HiAgent-inspired pruning strategies (`subgoal` and `subgoal_mig`) track the agent's current subgoal via fire-and-forget LLM extraction and partition tool outputs into three eviction tiers. This preserves active working context across hard compaction events while aggressively evicting stale outputs from completed or abandoned subgoals.

### Eviction Tiers

| Tier | Relevance Score | Description |
|---|---|---|
| Active | 1.0 | Currently-being-worked subgoal — never evicted by scoring |
| Completed | 0.3 | Finished subgoal — candidate for summarization |
| Outdated | 0.1 | Before any subgoal or between completed subgoals — highest priority for eviction |

### `SubgoalRegistry`

In-memory data structure with:
- `subgoals`: list of tracked subgoals, each with `SubgoalState (Active|Completed)` and message span `[start, end)`
- `extend_active(new_msgs)`: incremental O(new_msgs) update; on first subgoal creation, retroactively tags pre-extraction messages (S4 fix)
- `rebuild_after_compaction(offset)`: repairs index maps after drain/reinsert — uses offset arithmetic, not fragile index assumptions (S1 fix)
- `active_subgoal()`: returns the current active subgoal for `/status` display
- `subgoal_state(msg_index)`: returns tier for scoring

### Subgoal Lifecycle

`maybe_refresh_subgoal()` two-phase fire-and-forget:
1. Uses last 6 agent-visible messages as context (M2 fix)
2. LLM extracts current subgoal description
3. If LLM returns `COMPLETED:` signal → current Active subgoal transitions to Completed (S3 fix)
4. New subgoal auto-completes any existing Active subgoal as defense-in-depth (M3 fix)

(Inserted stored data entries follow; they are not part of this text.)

/-- Settles O40: each command is refused exactly where its phase test fails. -/
theorem busCommandsAreRefusedOutOfPhase : Obligations.BusCommandsAreRefusedOutOfPhase := by
  intro s
  refine ⟨exec_send_refused_iff.trans State.sendPhase_eq_false_iff,
    exec_receive_refused_iff.trans State.receivePhase_eq_false_iff, fun i idx pke vhi vlo hi hs => ?_⟩
  rw [exec_isSetparam hs, setparam_refused_iff, s.inRange_iff idx]
  exact and_congr_right hi.sendPhase_eq_false_iff_windowOpen

/-! ## No fault -/

/-- Once the cursor's slave is configured a step inside a `SEND` answers a next state (R226). -/
theorem sendLoop_completes {s : State} (hlt : s.wrapped < s.count) : ∃ t, sendLoop s = .next t := by
  have hlt' : s.selected.cursor < s.count := hlt
  by_cases hg : s.gate = .waiting
  · exact ⟨_, if_pos hg⟩
  · exact ⟨_, by rw [sendLoop, if_neg hg, if_pos hlt', done]⟩

/-- So does a step inside a `SETPARAM_*`. -/
theorem paramLoop_completes {s : State} (hlt : s.wrapped < s.count) (idx : BitVec 4) :
    ∃ t, paramLoop idx s = .next t := by
  by_cases hg : s.gate = .waiting
  · exact ⟨_, paramLoop_waiting hg⟩
  · exact ⟨_, paramLoop_scans ((State.gate_ends_iff s).mp hg) hlt⟩

theorem State.Inv.wrapped_lt_of_sendPhase {s : State} (hi : s.Inv) (hp : s.sendPhase = true) : s.wrapped < s.count :=
  hi.wrapped_lt (State.sendPhase_iff.mp hp).1

section NoFault

variable {s : State} (hi : s.Inv) (f : Fault)
include hi

theorem execSend_ne_fault : exec .send s ≠ .fault f := by
  cases hp : s.sendPhase with
  | true =>
    obtain ⟨t, ht⟩ := sendLoop_completes (hi.wrapped_lt_of_sendPhase hp)
    rw [exec_send_of_sendPhase hp, ht]
    nofun
  | false =>
    rw [exec_send_refused_iff.mpr hp]
    nofun

theorem execReceive_ne_fault : exec .receive s ≠ .fault f := by
  cases hp : s.receivePhase with
  | true =>
    rw [exec_receive_open hi (State.receivePhase_iff.mp hp).2]
    nofun
  | false =>
    rw [exec_receive_refused_iff.mpr hp]
    nofun

/-- The request it records moves neither the cursor nor the count. -/
theorem setparam_ne_fault (idx : BitVec 4) (request : Slave → Slave) : setparam idx request s ≠ .fault f := by
  cases hr : s.inRange idx with
  | true =>
    cases hp : s.sendPhase with
    | true =>
      obtain ⟨t, ht⟩ := paramLoop_completes (s := s.updateSlave idx.toNat request) (hi.wrapped_lt_of_sendPhase hp) idx
      rw [setparam_of_inRange hr hp, State.updateInRange_of_inRange hr, ht]
      nofun
    | false =>
      rw [setparam_refused_iff.mpr ⟨hr, hp⟩]
      nofun
  | false =>
    rw [setparam_of_count_le ((s.inRange_eq_false_iff idx).mp hr)]
    nofun

end NoFault

/-- Whatever its operands are, `CONFIGURE` is refused, reports an error or succeeds (R221). -/
theorem execConfigure_ne_fault (n : BitVec 4) (margin : Word) (baud : DWord) (s : State) (f : Fault) :
    exec (.configure n margin baud) s ≠ .fault f := by
  show execConfigure n margin baud s ≠ _
  unfold execConfigure done
  repeat' split
  all_goals nofun

/-- Only the bus commands look at the cursor, and under the invariant it names a configured slave (R42, R226). -/
theorem exec_ne_fault {s : State} (hi : s.Inv) (i : Instr) (f : Fault) : exec i s ≠ .fault f := by
  cases i with
  | configure n margin baud => exact execConfigure_ne_fault n margin baud s f
  | send => exact execSend_ne_fault hi f
  | receive => exact execReceive_ne_fault hi f
  | setparamW idx | setparamD idx | setparamF idx => exact setparam_ne_fault hi f idx _
  | _ => nofun

/-- Settles O53: inside a command the phase that the invariant implies lets it go on; between commands the outcome is
that of the operation at the port. -/
theorem stepNeverFaults : Obligations.StepNeverFaults := by
  intro s hi
  cases hl : s.resetLine with
  | true => exact .inl ⟨_, step_of_resetLine hl⟩
  | false =>
    cases hq : s.seq with
    | sendGate =>
      rw [step_of_sendGate hl hq]
      exact .inl (sendLoop_completes (hi.wrapped_lt_of_sendPhase (hi.sendPhase hq)))
    | paramGate idx =>
      rw [step_of_paramGate hl hq]
      exact .inl (paramLoop_completes (hi.wrapped_lt_of_sendPhase (hi.paramPhase idx hq).1) idx)
    | idle =>
      cases hport : s.port with
      | nil => exact .inl ⟨s, step_of_fetch_nothing hl hq (fetch_nothing hport)⟩
      | cons e rest =>
        cases hd : decode e.word with
        | error r => exact .inr ⟨_, step_of_fetch_bad hl hq (fetch_bad hport hd), rfl, rfl, nofun⟩
        | ok i =>
          rw [step_of_fetch_run hl hq (fetch_run hport hd)]
          cases ho : exec i (s.accept e rest) with
          | next t => exact .inl ⟨t, rfl⟩
          | fault f => exact absurd ho (exec_ne_fault (hi.accept e rest) i f)
          | refused r => exact .inr ⟨r, rfl, rfl, rfl, nofun⟩

end Sys2Proof.Machine
end

section
/-! PROOFS. The family 70_reset_and_hazards.md: with host commands only, the only request is that of the `SETPARAM_*`
being executed (O50). -/

namespace Sys2Proof.Machine

/-! ## No step issues a command -/

@[simp] theorem State.scanStart_port (s : State) : s.selected.transmit.port = s.port := by
  rw [State.transmit_eq]
  rfl

@[simp] theorem State.receive_port (s : State) : s.receive.port = s.port := by
  rw [State.receive_eq]

@[simp] theorem State.scan_port (s : State) : s.scan.port = s.port :=
  s.selected.transmit.receive_port.trans s.scanStart_port

theorem sendLoop_port {s t : State} (h : sendLoop s = .next t) : t.port = s.port := by
  rcases sendLoop_next h with ⟨_, rfl⟩ | ⟨_, _, rfl⟩
  · rfl
  · rw [State.respond_port, State.toSeq_port, State.scanStart_port]

theorem paramLoop_port {idx : BitVec 4} {s t : State} (h : paramLoop idx s = .next t) : t.port = s.port := by
  rcases paramLoop_next h with ⟨_, rfl⟩ | ⟨_, _, _, rfl⟩ | ⟨_, _, _, rfl⟩
  · rfl
  · rw [State.toSeq_port, State.scan_port]
  · rw [State.respond_port, State.toSeq_port, State.scan_port]

theorem setparam_port {idx : BitVec 4} {request : Slave → Slave} {s t : State}
    (h : setparam idx request s = .next t) : t.port = s.port := by
  rcases setparam_next h with ⟨_, rfl⟩ | ⟨_, _, hloop⟩
  · rfl
  · rw [paramLoop_port hloop, State.updateSlave_port]

theorem exec_port {i : Instr} {s t : State} (h : exec i s = .next t) : t.port = s.port := by
  cases hb : i.isBus with
  | false => exact congrArg (·.port) (exec_other_frame hb h)
  | true =>
    rcases Instr.isBus_cases hb s.cfg with ⟨n, margin, baud, rfl⟩ | rfl | rfl | ⟨idx, pke, vhi, vlo, hs⟩
    · obtain ⟨_, _, ⟨e, rfl⟩ | ⟨_, _, _, rfl⟩⟩ := execConfigure_next h
      · rfl
      · rfl
    · exact sendLoop_port (execSend_next h).2
    · obtain ⟨_, _, rfl⟩ := execReceive_next h
      rw [State.respond_port, State.receive_port]
    · rw [exec_isSetparam hs] at h
      exact setparam_port h

/-- A step takes at most the oldest command from the port. -/
theorem mem_port_of_step {s t : State} (h : step s = .next t) {e : PortEntry} (he : e ∈ t.port) : e ∈ s.port := by
  rcases step_next h with
    ⟨_, rfl⟩ | ⟨_, _, h⟩ | ⟨idx, _, _, h⟩ | ⟨_, _, _, rfl⟩ | ⟨e', rest, i, _, _, hport, _, h⟩
  · exact he
  · rwa [sendLoop_port h] at he
  · rwa [paramLoop_port h] at he
  · exact he
  · have accepted : t.port = rest := exec_port h
    rw [accepted] at he
    rw [hport]
    exact List.mem_cons_of_mem e' he

/-! ## Host commands that record a request -/

theorem isCmd_encode_of_isCmd {w : PortWord} {i : Instr} (hw : w.isCmd = true) (hd : decode w = .ok i) :
    (encode i).isCmd = true := by
  cases w with
  | cmd w => exact isCmd_encode_of_decode_cmd hd
  | frame | pkw => cases hw

/-- Of the host commands only the `SETPARAM_*` are requests for a slave (R251). -/
theorem Instr.requests_eq_false_of_isCmd {i : Instr} (hc : (encode i).isCmd = true) (c : Config)
    (hs : ∀ idx pke vhi vlo, ¬ IsSetparam c i idx pke vhi vlo) (k : Nat) : i.requests k = false := by
  cases i with
  | setparamW idx p w => exact absurd (.word idx p w) (hs _ _ _ _)
  | setparamD idx p v => exact absurd (.dword idx p v) (hs _ _ _ _)
  | setparamF idx p v => exact absurd (.float idx p v) (hs _ _ _ _)
  | configure | send | receive | setSetpoint | setCtl | clrCtl | getActual | chkStatus | illegalOp0 | illegalOpC
  | illegalOpD | illegalOpE | illegalOpF => rfl
  | _ => cases hc

/-! ## The pending requests inside a SETPARAM -/

/-- Every pending request is the one that the command being executed waits for: what `State.HostOnly` says of the
records. -/
def State.OnlyWaitedFor (s : State) : Prop :=
  ∀ k, (s.slave k).pending = true → ∃ idx, s.seq = .paramGate idx ∧ idx.toNat = k

theorem State.onlyWaitedFor_of_none {s : State} (h : ∀ k, (s.slave k).pending = false) : s.OnlyWaitedFor :=
  fun k hp => by cases (h k).symm.trans hp

/-- A scan makes no slave `Pending`. -/
theorem paramLoop_pending {idx : BitVec 4} {s t : State} {k : Nat} (hw : Memory.wf s.rxbuf = true)
    (h : paramLoop idx s = .next t) (hp : (t.slave k).pending = true) : (s.slave k).pending = true := by
  rcases paramLoop_slave hw h k with e | ⟨_, _, e⟩
  · rwa [e] at hp
  · rw [e, Slave.accept_eq] at hp
    cases hp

### Compaction Integration

`compact_context()` with `subgoal`/`subgoal_mig` strategies:
1. Extracts active-subgoal messages before drain
2. Runs standard compaction (drain + summarize)
3. Re-inserts active-subgoal messages after pinned messages (S2 fix)
4. Index repair after `apply_deferred_summaries` insertions (S5 fix)

### `subgoal_mig` Variant

Combines subgoal tier relevance with MIG (Marginal Information Gain) pairwise redundancy scoring:
`score = subgoal_relevance − max_redundancy_with_any_higher_scored_block`

Active subgoal messages (tier 1.0) have their MIG reduction capped so they are never evicted.

### Constraints

- `subgoal` and `SideQuest` eviction strategies are **mutually exclusive** — hard startup error if both enabled
- Config: `pruning_strategy = "subgoal"` or `"subgoal_mig"` in `[memory.compression]`

### Debug Output

`{N}-subgoal-registry.txt` written at pruning time when `--debug-dump` is active. `/status` shows active subgoal description when strategy is `subgoal` or `subgoal_mig`.

### Key Invariants

- Subgoal extraction is always fire-and-forget — never block the agent turn on subgoal LLM call
- Active subgoal messages are extracted before compaction drain and re-inserted after — never lost in compaction
- `rebuild_after_compaction` uses offset arithmetic (not index scanning) — never recalculate by iterating messages
- Index repair must run after `apply_deferred_summaries` insertions — deferred summaries can shift indices
- `subgoal` and `SideQuest` strategies must never be active simultaneously — hard error at startup
- NEVER evict Active-tier messages by scoring — their relevance is 1.0 (protected)
- NEVER run subgoal extraction synchronously in the tool loop — only between turns

## Focus Strategy Auto-Consolidation

`run_focus_auto_consolidation` (#3313, #3388): when the Focus compression strategy is active,
a periodic auto-consolidation pass merges similar focus segments to reduce fragmentation.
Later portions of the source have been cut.